I noticed the flaps too... .

Regards, Mike


----------



## sixtyninegmc (Jul 20, 2011)

Classiest looking ford I've seen in a long while.


----------



## JD3430 (Jan 1, 2012)

Makes me sad. I remember Fords hayday. Ford farm equipment, Ford Louisville trucks, Ford backhoes and farming dealerships.
IMO, they should have stayed in the game.


----------



## FarmerCline (Oct 12, 2011)

I didn't know Ford made road tractors.....I have never seen one before. When did they quit making them and why?


----------



## gearhartfarms82 (May 10, 2015)

Sold to sterling. Good trucks we have had a few


----------



## PaMike (Dec 7, 2013)

Some of the guys that had Ford trucks are diehard.

E.E Shenk is a company around here that does feed grinding, commodity hauling etc and they still have a fleet of older Ford trucks.

Ways cooler than the window and siding guy that had a fleet of el cominos....


----------



## Rodney R (Jun 11, 2008)

Cline,

'98 was the last year.

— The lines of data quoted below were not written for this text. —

-- ==== Sys2Proof/Laws/Requests.lean ====
section
/-! SUPPORT. What a request does to its link: taken, answered, refused, dropped. A command that is a request is `request`
of its owner; these lemmas say once what comes of it, so that a proof about a command looks at the owner alone. -/

namespace Sys2Proof.Machine

/-! ### The states of a request leave every unit -/

@[simp] theorem awaited_ang (s : State) (l : LinkId) (r : Request) : (s.awaited l r).ang = s.ang := by cases l <;> rfl
@[simp] theorem awaited_fst (s : State) (l : LinkId) (r : Request) : (s.awaited l r).fst = s.fst := by cases l <;> rfl
@[simp] theorem awaited_wlb (s : State) (l : LinkId) (r : Request) : (s.awaited l r).wlb = s.wlb := by cases l <;> rfl
@[simp] theorem awaited_hmp (s : State) (l : LinkId) (r : Request) : (s.awaited l r).hmp = s.hmp := by cases l <;> rfl
@[simp] theorem awaited_xpe (s : State) (l : LinkId) (r : Request) : (s.awaited l r).xpe = s.xpe := by cases l <;> rfl
@[simp] theorem awaited_seq (s : State) (l : LinkId) (r : Request) : (s.awaited l r).seq = s.seq := by cases l <;> rfl
@[simp] theorem awaited_chu (s : State) (l : LinkId) (r : Request) : (s.awaited l r).chu = s.chu := by cases l <;> rfl
@[simp] theorem awaited_wft (s : State) (l : LinkId) (r : Request) : (s.awaited l r).wft = s.wft := by cases l <;> rfl
@[simp] theorem awaited_hcc (s : State) (l : LinkId) (r : Request) : (s.awaited l r).hcc = s.hcc := by cases l <;> rfl
@[simp] theorem awaited_grd (s : State) (l : LinkId) (r : Request) : (s.awaited l r).grd = s.grd := by cases l <;> rfl
@[simp] theorem awaited_draws (s : State) (l : LinkId) (r : Request) : (s.awaited l r).draws = s.draws := by cases l <;> rfl
@[simp] theorem awaited_pending (s : State) (l : LinkId) (r : Request) : (s.awaited l r).pending = s.pending := by cases l <;> rfl

@[simp] theorem responded_ang (s : State) (l : LinkId) (r : Request) (st : Status) (p : List Byte) : (s.responded l r st p).ang = s.ang := by cases l <;> rfl
@[simp] theorem responded_fst (s : State) (l : LinkId) (r : Request) (st : Status) (p : List Byte) : (s.responded l r st p).fst = s.fst := by cases l <;> rfl
@[simp] theorem responded_wlb (s : State) (l : LinkId) (r : Request) (st : Status) (p : List Byte) : (s.responded l r st p).wlb = s.wlb := by cases l <;> rfl
@[simp] theorem responded_hmp (s : State) (l : LinkId) (r : Request) (st : Status) (p : List Byte) : (s.responded l r st p).hmp = s.hmp := by cases l <;> rfl
@[simp] theorem responded_xpe (s : State) (l : LinkId) (r : Request) (st : Status) (p : List Byte) : (s.responded l r st p).xpe = s.xpe := by cases l <;> rfl
@[simp] theorem responded_seq (s : State) (l : LinkId) (r : Request) (st : Status) (p : List Byte) : (s.responded l r st p).seq = s.seq := by cases l <;> rfl
@[simp] theorem responded_chu (s : State) (l : LinkId) (r : Request) (st : Status) (p : List Byte) : (s.responded l r st p).chu = s.chu := by cases l <;> rfl
@[simp] theorem responded_wft (s : State) (l : LinkId) (r : Request) (st : Status) (p : List Byte) : (s.responded l r st p).wft = s.wft := by cases l <;> rfl
@[simp] theorem responded_hcc (s : State) (l : LinkId) (r : Request) (st : Status) (p : List Byte) : (s.responded l r st p).hcc = s.hcc := by cases l <;> rfl
@[simp] theorem responded_grd (s : State) (l : LinkId) (r : Request) (st : Status) (p : List Byte) : (s.responded l r st p).grd = s.grd := by cases l <;> rfl
@[simp] theorem responded_draws (s : State) (l : LinkId) (r : Request) (st : Status) (p : List Byte) : (s.responded l r st p).draws = s.draws := by cases l <;> rfl
@[simp] theorem responded_pending (s : State) (l : LinkId) (r : Request) (st : Status) (p : List Byte) : (s.responded l r st p).pending = s.pending := by cases l <;> rfl

@[simp] theorem answeredLate_ang (s : State) (l : LinkId) (st : Status) (p : List Byte) : (s.answeredLate l st p).ang = s.ang := by cases l <;> rfl
@[simp] theorem answeredLate_fst (s : State) (l : LinkId) (st : Status) (p : List Byte) : (s.answeredLate l st p).fst = s.fst := by cases l <;> rfl
@[simp] theorem answeredLate_wlb (s : State) (l : LinkId) (st : Status) (p : List Byte) : (s.answeredLate l st p).wlb = s.wlb := by cases l <;> rfl
@[simp] theorem answeredLate_hmp (s : State) (l : LinkId) (st : Status) (p : List Byte) : (s.answeredLate l st p).hmp = s.hmp := by cases l <;> rfl
@[simp] theorem answeredLate_xpe (s : State) (l : LinkId) (st : Status) (p : List Byte) : (s.answeredLate l st p).xpe = s.xpe := by cases l <;> rfl
@[simp] theorem answeredLate_seq (s : State) (l : LinkId) (st : Status) (p : List Byte) : (s.answeredLate l st p).seq = s.seq := by cases l <;> rfl
@[simp] theorem answeredLate_chu (s : State) (l : LinkId) (st : Status) (p : List Byte) : (s.answeredLate l st p).chu = s.chu := by cases l <;> rfl
@[simp] theorem answeredLate_wft (s : State) (l : LinkId) (st : Status) (p : List Byte) : (s.answeredLate l st p).wft = s.wft := by cases l <;> rfl
@[simp] theorem answeredLate_hcc (s : State) (l : LinkId) (st : Status) (p : List Byte) : (s.answeredLate l st p).hcc = s.hcc := by cases l <;> rfl
@[simp] theorem answeredLate_grd (s : State) (l : LinkId) (st : Status) (p : List Byte) : (s.answeredLate l st p).grd = s.grd := by cases l <;> rfl
@[simp] theorem answeredLate_draws (s : State) (l : LinkId) (st : Status) (p : List Byte) : (s.answeredLate l st p).draws = s.draws := by cases l <;> rfl
@[simp] theorem answeredLate_pending (s : State) (l : LinkId) (st : Status) (p : List Byte) : (s.answeredLate l st p).pending = s.pending := by cases l <;> rfl

@[simp] theorem refusedFrame_ang (s : State) (l : LinkId) (c : Byte) (st : Status) : (s.refusedFrame l c st).ang = s.ang := by cases l <;> rfl
@[simp] theorem refusedFrame_fst (s : State) (l : LinkId) (c : Byte) (st : Status) : (s.refusedFrame l c st).fst = s.fst := by cases l <;> rfl
@[simp] theorem refusedFrame_wlb (s : State) (l : LinkId) (c : Byte) (st : Status) : (s.refusedFrame l c st).wlb = s.wlb := by cases l <;> rfl
@[simp] theorem refusedFrame_hmp (s : State) (l : LinkId) (c : Byte) (st : Status) : (s.refusedFrame l c st).hmp = s.hmp := by cases l <;> rfl
@[simp] theorem refusedFrame_xpe (s : State) (l : LinkId) (c : Byte) (st : Status) : (s.refusedFrame l c st).xpe = s.xpe := by cases l <;> rfl
@[simp] theorem refusedFrame_seq (s : State) (l : LinkId) (c : Byte) (st : Status) : (s.refusedFrame l c st).seq = s.seq := by cases l <;> rfl
@[simp] theorem refusedFrame_chu (s : State) (l : LinkId) (c : Byte) (st : Status) : (s.refusedFrame l c st).chu = s.chu := by cases l <;> rfl
@[simp] theorem refusedFrame_wft (s : State) (l : LinkId) (c : Byte) (st : Status) : (s.refusedFrame l c st).wft = s.wft := by cases l <;> rfl
@[simp] theorem refusedFrame_hcc (s : State) (l : LinkId) (c : Byte) (st : Status) : (s.refusedFrame l c st).hcc = s.hcc := by cases l <;> rfl
@[simp] theorem refusedFrame_grd (s : State) (l : LinkId) (c : Byte) (st : Status) : (s.refusedFrame l c st).grd = s.grd := by cases l <;> rfl
@[simp] theorem refusedFrame_draws (s : State) (l : LinkId) (c : Byte) (st : Status) : (s.refusedFrame l c st).draws = s.draws := by cases l <;> rfl
@[simp] theorem refusedFrame_pending (s : State) (l : LinkId) (c : Byte) (st : Status) : (s.refusedFrame l c st).pending = s.pending := by cases l <;> rfl

@[simp] theorem responded_response (s : State) (l : LinkId) (r : Request) (st : Status) (p : List Byte) :
    ((s.responded l r st p).link l).response = some ⟨st, p⟩ := by simp [State.responded]

/-! ### Taking a request -/

theorem isOpen_iff (k : Link) : k.isOpen = true ↔ k.rx ≠ .discarding ∧ k.outstanding = none ∧ k.suppressed = false := by
  simp [Link.isOpen, and_assoc]

/-- An open link takes the request. -/
theorem request_of_open {l : LinkId} {s : State} (h : (s.link l).isOpen = true) (r : Request) (check : EncodingCheck)
    (owner : State → State × Reply) :
    request l r check owner s = serve l r check owner (s.awaited l r) := by
  obtain ⟨h1, h2, _⟩ := (isOpen_iff _).1 h
  unfold request
  rw [h2]
  cases hrx : (s.link l).rx <;> first | rfl | exact absurd hrx h1

/-- A link that follows an overlapping frame drops the frame. -/
theorem request_discarding {l : LinkId} {s : State} (h : (s.link l).rx = .discarding) (r : Request) (check : EncodingCheck)
    (owner : State → State × Reply) : request l r check owner s = s.modLink l Link.endFrame := by
  simp [request, h]

/-- A link with an outstanding request counts the frame and drops it. -/
theorem request_busy {l : LinkId} {s : State} (h : (s.link l).rx = .hunting) (h' : (s.link l).outstanding ≠ none)
    (r : Request) (check : EncodingCheck) (owner : State → State × Reply) :
    request l r check owner s = s.modLink l Link.countError := by
  unfold request
  rw [h]
  cases ho : (s.link l).outstanding <;> first | rfl | exact absurd ho h'

/-- The answer to a request that has been taken. -/
theorem answer_awaited {l : LinkId} {s : State} (h : (s.link l).suppressed = false) (r : Request) (st : Status)
    (p : List Byte) : answer l ⟨st, p⟩ (s.awaited l r) = s.responded l r st p := by
  have e : (s.awaited l r).modLink l (Link.answer ⟨st, p⟩) =
      s.modLink l fun k => Link.answer ⟨st, p⟩ (Link.take r.code k) := modLink_modLink ..
  show (s.awaited l r).modLink l _ = _
  rw [e]
  apply modLink_congr
  simp [Link.answer, Link.take, h]

/-- The owner answers at once with the state `u`. -/
theorem request_answers {l : LinkId} {s u : State} {r : Request} {owner : State → State × Reply} {st : Status}
    {p : List Byte} (h : (s.link l).isOpen = true) (hl : r.onLink l = true)
    (ho : owner (s.awaited l r) = (u.awaited l r, .now ⟨st, p⟩)) (hu : (u.link l).suppressed = false) :
    request l r .good owner s = u.responded l r st p := by
  rw [request_of_open h]
  simp only [serve, hl, if_true, ho]
  exact answer_awaited hu r st p

/-- The owner refuses. -/
theorem request_refuses {l : LinkId} {s : State} {r : Request} {owner : State → State × Reply} {st : Status}
    (h : (s.link l).isOpen = true) (hl : r.onLink l = true)
    (ho : owner (s.awaited l r) = refuse (s.awaited l r) st) : request l r .good owner s = s.responded l r st [] :=
  request_answers h hl ho ((isOpen_iff _).1 h).2.2

/-- The owner answers later. -/
theorem request_waits {l : LinkId} {s u : State} {r : Request} {owner : State → State × Reply}
    (h : (s.link l).isOpen = true) (hl : r.onLink l = true) (ho : owner (s.awaited l r) = (u, .later)) :
    request l r .good owner s = u := by
  rw [request_of_open h]
  simp only [serve, hl, if_true, ho]

/-- The link itself refuses an encoding fault. -/
theorem request_badArgument {l : LinkId} {s : State} {r : Request} (owner : State → State × Reply)
    (h : (s.link l).isOpen = true) (hl : r.onLink l = true) :
    request l r .badArgument owner s = s.responded l r .badArgument [] := by
  rw [request_of_open h]
  simp only [serve, hl, if_true]
  exact answer_awaited ((isOpen_iff _).1 h).2.2 r _ _

/-- The link itself refuses a wrong length, and counts it. -/
theorem request_frameError {l : LinkId} {s : State} {r : Request} (owner : State → State × Reply)
    (h : (s.link l).isOpen = true) (hl : r.onLink l = true) :
    request l r .frameError owner s = (s.modLink l Link.countError).responded l r .frameError [] := by
  rw [request_of_open h]
  simp only [serve, hl, if_true, answerFrameError]
  have e : (s.awaited l r).modLink l Link.countError = (s.modLink l Link.countError).awaited l r := by
    simp [State.awaited, Link.countError]
  rw [e]
  exact answer_awaited (by simpa [Link.countError] using ((isOpen_iff _).1 h).2.2) r _ _

/-- A request the link does not carry. -/
theorem request_unknown {l : LinkId} {s : State} {r : Request} (check : EncodingCheck) (owner : State → State × Reply)
    (h : (s.link l).isOpen = true) (hl : r.onLink l = false) :
    request l r check owner s = s.responded l r .unknownRequest [] := by
  rw [request_of_open h]
  simp only [serve, hl]
  exact answer_awaited ((isOpen_iff _).1 h).2.2 r _ _

end Sys2Proof.Machine
end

They made an awful lot of straight trucks as well, but their market share shrank to under 10% so they got out.

Rodney


----------



## Shetland Sheepdog (Mar 31, 2011)

Here's a couple my cousin had before he sold out 11 years ago!  

He also had liquid manure tanks for them! :huh:


----------



## FarmerCline (Oct 12, 2011)

Rodney R said:


> Cline,
> '98 was the last year. They made an awful lot of straight trucks as well, but their market share shrank to under 10% so they got out.
> 
> Rodney


 I knew they made a lot of straight trucks at one time. You see a lot of Ford spreader trucks and dump trucks from the 80s-90s around here but never I had seen a Ford semi truck.


----------